Correcting Mistakes
This article is from the archive of The New York Sun before the launch of its new website in 2022. The Sun has neither altered nor updated such articles but will seek to correct any errors, mis-categorizations or other problems introduced during transfer.

The chancellor and board of the City University of New York deserve congratulations for their decision yesterday to grant tenure to history professor Robert David “KC” Johnson. They reversed an earlier decision taken by Brooklyn College, which is part of CUNY. The broader point is that it is nearly always a positive sign when public officials are willing to recognize when a mistake has been made and are willing, too, to move to correct it. Sometimes politicians and public servants hesitate in such instances for fear that by changing their minds or reversing decisions, they are admitting a mistake, thereby spoiling the public’s impression that they are infallible. Usually, however, the public is under no such impression.
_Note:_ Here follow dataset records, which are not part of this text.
-- ==== Sys2Proof/Tests/Slice0.lean ====
section
/-! SUPPORT. Tests: small theorems on fixed values, each with the vector of spec/95_test_vectors.md it comes
from, or computed by hand from the rule named; and for each statement with hypotheses a state that meets them. -/

namespace Sys2Proof.Tests
open Sys2Proof.Machine

-- One theorem at a time: each one's kernel evaluation would otherwise hold a thread of its own.
set_option Elab.async false

/-! ### Helpers -/

/-- The CfgWr0 of spec/95_test_vectors.md. -/
def cw : List Word := [0x44000001, 0x0100050F, 0x02000200, 0x41000000]
/-- `GRP1` of spec/95_test_vectors.md. -/
def grp1 : List Word := [0xEFFF4000] ++ cw ++ [0, 0, 0]
/-- A read that delivers these words. -/
def rd (ws : List Word) : ReadAnswer := .bytes (bytesOfWords ws)
/-- The reset state with these reads and these writes to come. -/
def fed (rs : List ReadAnswer) (ws : List WriteAnswer) : State := { State.reset with rxFeed := rs, txFeed := ws }
/-- The reset state inside RX_DECODE with this receiver and these reads to come. -/
def inDecode (r : Receiver) (rs : List ReadAnswer) : State :=
  { State.reset with rx := r, ctl := .rx false, rxFeed := rs }
/-- The reset receiver. -/
def r0 : Receiver := Receiver.reset 260
/-- The outcomes returned by an outcome of `exec` or `step`. -/
def repliesOf (o : Host.Outcome State Fault Refusal) : List Reply :=
  match o with
  | .next s => s.replies
  | _ => []
/-- The state an outcome leads to. -/
def nextOf (o : Host.Outcome State Fault Refusal) : State :=
  match o with
  | .next s => s
  | _ => State.reset
/-- The bytes sent by an outcome of `exec`. -/
def sentBy (o : Host.Outcome State Fault Refusal) : List Byte := txStream (nextOf o)
/-- A read of one group with this status word and these first data words. -/
def group (v : Word) (ws : List Word) : ReadAnswer := rd ([v] ++ ws ++ List.replicate (7 - ws.length) 0)

/-! ### Well-formedness: one ill-formed term for each check -/

theorem test_wf_region : wellFormed (.regRd 0b01 4 3) = false ∧ wellFormed (.regWr 1 0 0xFF 0 0b01 4 3) = false := by
  decide
theorem test_wf_channel : wellFormed (.regRd 0 4 0) = false ∧ wellFormed (.regWr 1 0 0xFF 0 0 4 0) = false := by
  decide
theorem test_wf_enable_low : wellFormed (.regWr 0 0 0x0F 0xFF 0 4 3) = false := by decide
theorem test_wf_enable_data : wellFormed (.regWr 1 0 0x00 0xFF 0 4 3) = false := by decide
theorem test_wf_enable_high : wellFormed (.regWr 0 1 0xFF 0x00 0 4 3) = false := by decide
theorem test_wf_none_enabled : wellFormed (.regWr 0 0 0 0 0 4 3) = false := by decide
theorem test_wf_good : wellFormed (.regRd 0 4 3) = true ∧ wellFormed (.regWr 0 0x2F 0 0xFF 2 12 3) = true := by
  decide

/-! ### Decoding: words written out from the tables of spec/30_encoding.md -/

/-- R150: the host command codes, with operands as typed values. -/
theorem test_decode_host_receiver :
    decode ⟨.hostCmd, [0x01]⟩ = .ok .rxDecode ∧ decode ⟨.hostCmd, [0x02]⟩ = .ok .rxDiscard ∧
      decode ⟨.hostCmd, [0x03]⟩ = .ok .rxReset ∧ decode ⟨.hostCmd, [0x30]⟩ = .ok .sessionInit := by decide +kernel
theorem test_decode_host_codec :
    decode ⟨.hostCmd, [0x10, 0x44000001]⟩ = .ok (.tlpHdrlen 0x44000001) ∧
      decode ⟨.hostCmd, [0x11, 0x80000000, 7]⟩ = .ok (.tlpDecode [0x80000000, 7]) ∧
      decode ⟨.hostCmd, [0x12, 1, 2, 3, 4, 1, 16]⟩ = .ok (.tlpEncode ⟨1, 2, 3, 4, .dw4⟩ 16) ∧
      decode ⟨.hostCmd, [0x13, 1, 2, 3, 0, 0, 9]⟩ = .ok (.tlpSend ⟨1, 2, 3, 0, .dw3⟩ [9]) ∧
      decode ⟨.hostCmd, [0x14, 1, 2, 0xFFC, 0, 0]⟩ = .ok (.cfgRegoff ⟨1, 2, 0xFFC, 0, .dw3⟩) := by decide +kernel
theorem test_decode_host_register :
    decode ⟨.hostCmd, [0x20, 0x0008, 1, 0x0000, 3]⟩ = .ok (.regRead 8 1 0 3) ∧
      decode ⟨.hostCmd, [0x21, 0x0019, 0x8000, 3, 0x2F]⟩ = .ok (.regWrite 0x19 [0x2F] 0x8000 3) := by decide +kernel
/-- R103: every nibble falls in its class. -/
theorem test_decode_slots :
    [0x0, 0x8].map (fun n => decode ⟨.slot, [n]⟩) = [.ok (.slotTlpData 0), .ok (.slotTlpData 1)] ∧
      [0x4, 0xC].map (fun n => decode ⟨.slot, [n]⟩) = [.ok (.slotTlpLast 0), .ok (.slotTlpLast 1)] ∧
      [0x1, 0x5, 0x9, 0xD].map (fun n => decode ⟨.slot, [n]⟩) =
        [.ok (.slotNonTlp01 0), .ok (.slotNonTlp01 1), .ok (.slotNonTlp01 2), .ok (.slotNonTlp01 3)] ∧
      [0x2, 0x6, 0xA, 0xE].map (fun n => decode ⟨.slot, [n]⟩) =
        [.ok (.slotNonTlp10 0), .ok (.slotNonTlp10 1), .ok (.slotNonTlp10 2), .ok (.slotNonTlp10 3)] ∧
      [0x3, 0x7, 0xB, 0xF].map (fun n => decode ⟨.slot, [n]⟩) =
        [.ok (.slotNonTlp11 0), .ok (.slotNonTlp11 1), .ok (.slotNonTlp11 2), .ok (.slotNonTlp11 3)] := by
  decide +kernel
/-- R101, R104, R127. -/
theorem test_decode_words :
    decode ⟨.rxStatus, [0xEFFF4000]⟩ = .ok (.status 0xFFF4000) ∧ decode ⟨.rxStatus, [0x55556666]⟩ = .ok .filler ∧
      decode ⟨.rxStatus, [0x12345678]⟩ = .error .notStatus ∧
      decode ⟨.regResp, [0x8018003F]⟩ = .ok (.regresp 0x8018 0x00 0x3F) := by decide +kernel
/-- R125, R126, R128; the records of V-RG-1, V-RG-3 and V-TX-1. -/
theorem test_decode_records :
    decode ⟨.regReq, [0x0000000000081377]⟩ = .ok (.regRd 0 4 3) ∧
      decode ⟨.regReq, [0x002F00FF80182377]⟩ = .ok (.regWr 0x00 0x2F 0x00 0xFF 2 12 3) ∧
      decode ⟨.regReq, [0x0000000000083377]⟩ = .error .notRegReq ∧
      decode ⟨.regReq, [0x0000000000081378]⟩ = .error .notRegReq ∧
      decode ⟨.txTlp, [0x4A00000100000077]⟩ = .ok (.txTlpWord 0x4A000001) ∧
      decode ⟨.txTlp, [0x4200000000000477]⟩ = .ok (.txTlpLast 0x42000000) := by decide +kernel
/-- R111. -/
theorem test_decode_fmt :
    [0x00000001, 0x20000002, 0x40000003, 0x60000004].map (fun n => decode ⟨.tlpFmt, [n]⟩) =
        [.ok (.fmt3dwNodata 1), .ok (.fmt4dwNodata 2), .ok (.fmt3dwData 3), .ok (.fmt4dwData 4)] ∧
      [0x80000005, 0xA0000006, 0xC0000007, 0xFF000008].map (fun n => decode ⟨.tlpFmt, [n]⟩) =
        [.ok (.fmtPrefix 5), .ok (.fmtRsvd101 6), .ok (.fmtRsvd110 7), .ok (.fmtRsvd111 0x1F000008)] := by
  decide +kernel
/-- R112: byte 0 of each type. -/
theorem test_decode_types_requests :
    [0x00, 0x20, 0x01, 0x21, 0x40, 0x60].map (fun b => decode ⟨.tlpType, [b * 2 ^ 24 + 0x8005]⟩) =
        [.ok (.mrd32 0x8005), .ok (.mrd64 0x8005), .ok (.mrdLk32 0x8005), .ok (.mrdLk64 0x8005),
          .ok (.mwr32 0x8005), .ok (.mwr64 0x8005)] ∧
      [0x02, 0x42, 0x04, 0x44, 0x05, 0x45].map (fun b => decode ⟨.tlpType, [b * 2 ^ 24 + 1]⟩) =
        [.ok (.iord 1), .ok (.iowr 1), .ok (.cfgRd0 1), .ok (.cfgWr0 1), .ok (.cfgRd1 1), .ok (.cfgWr1 1)] := by
  decide +kernel
theorem test_decode_types_others :
    [0x0A, 0x4A, 0x0B, 0x4B].map (fun b => decode ⟨.tlpType, [b * 2 ^ 24 + 1]⟩) =
        [.ok (.cpl 1), .ok (.cplD 1), .ok (.cplLk 1), .ok (.cplDLk 1)] ∧
      [0x4C, 0x6C, 0x4D, 0x6D, 0x4E, 0x6E].map (fun b => decode ⟨.tlpType, [b * 2 ^ 24 + 1]⟩) =
        [.ok (.fetchAdd32 1), .ok (.fetchAdd64 1), .ok (.swap32 1), .ok (.swap64 1), .ok (.cas32 1), .ok (.cas64 1)] ∧
      [0x33, 0x77, 0x8F, 0x91, 0x1F].map (fun b => decode ⟨.tlpType, [b * 2 ^ 24 + 1]⟩) =
        [.ok (.msg 0x3000001), .ok (.msgD 0x7000001), .ok (.lprfx 0xF000001), .ok (.eprfx 0x1000001),
          .error .noTypeRow] := by decide +kernel
/-- The opcode table's numbering: a code, a nibble, a 32-bit word, a 64-bit record. -/
theorem test_decode_table_word :
    decodeTableWord 8 0x14 = some (.cfgRegoff ⟨0, 0, 0, 0, .dw3⟩) ∧ decodeTableWord 4 0xC = some (.slotTlpLast 1) ∧
      decodeTableWord 32 0x44000001 = some (.cfgWr0 1) ∧ decodeTableWord 64 0x0000000000081377 = some (.regRd 0 4 3) := by
  decide +kernel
It’s a point worth remembering as the city Department of Education considers the reading curriculum for the city’s schools next year. Schools Chancellor Klein announced with much fanfare on January 21 the selection of Month-by-Month Phonics as the citywide reading curriculum. It’s since emerged that the curriculum, created by Carson-Dellosa Publishing Company of Greensboro, N.C, has little in the way of a proven track record. Diane Ravitch, in a column that ran in The New York Sun on January 24, wrote, “before any curriculum or program is imposed on hundreds of schools, there should be solid evidence that it is effective. That is certainly not the case with the proposed reading program.” Our Andrew Wolf, in a February 14 column, reported on criticism of the program by seven reading researchers who wrote to Mr. Klein that Month-by-Month Phonics “has not been validated scientifically” and “is woefully inadequate for many reasons.” Sources have been telling us that Mr. Klein is considering reversing the decision on the reading curriculum and going with another one that has a better track record. It would be a courageous step. And admitting a misstep now, just months after it was made, would be far wiser than making the city’s students live with the consequences for years.
More broadly, the misstep should raise questions about the risks of the centralized, command-and-control model that Mayor Bloomberg and Mr. Klein are advancing for the public schools. A faulty curriculum choice in that model means hundreds of thousands of students don’t learn to read. Our own preference would be for choice, competition, and decentralization, so that students would have the chance to switch to a school that fits their learning style or one whose choice of textbooks proves over time to be a success. Or, for that matter, the city could use a voucher system to do that, enabling poor children to have the kind of choices that wealthier children already have.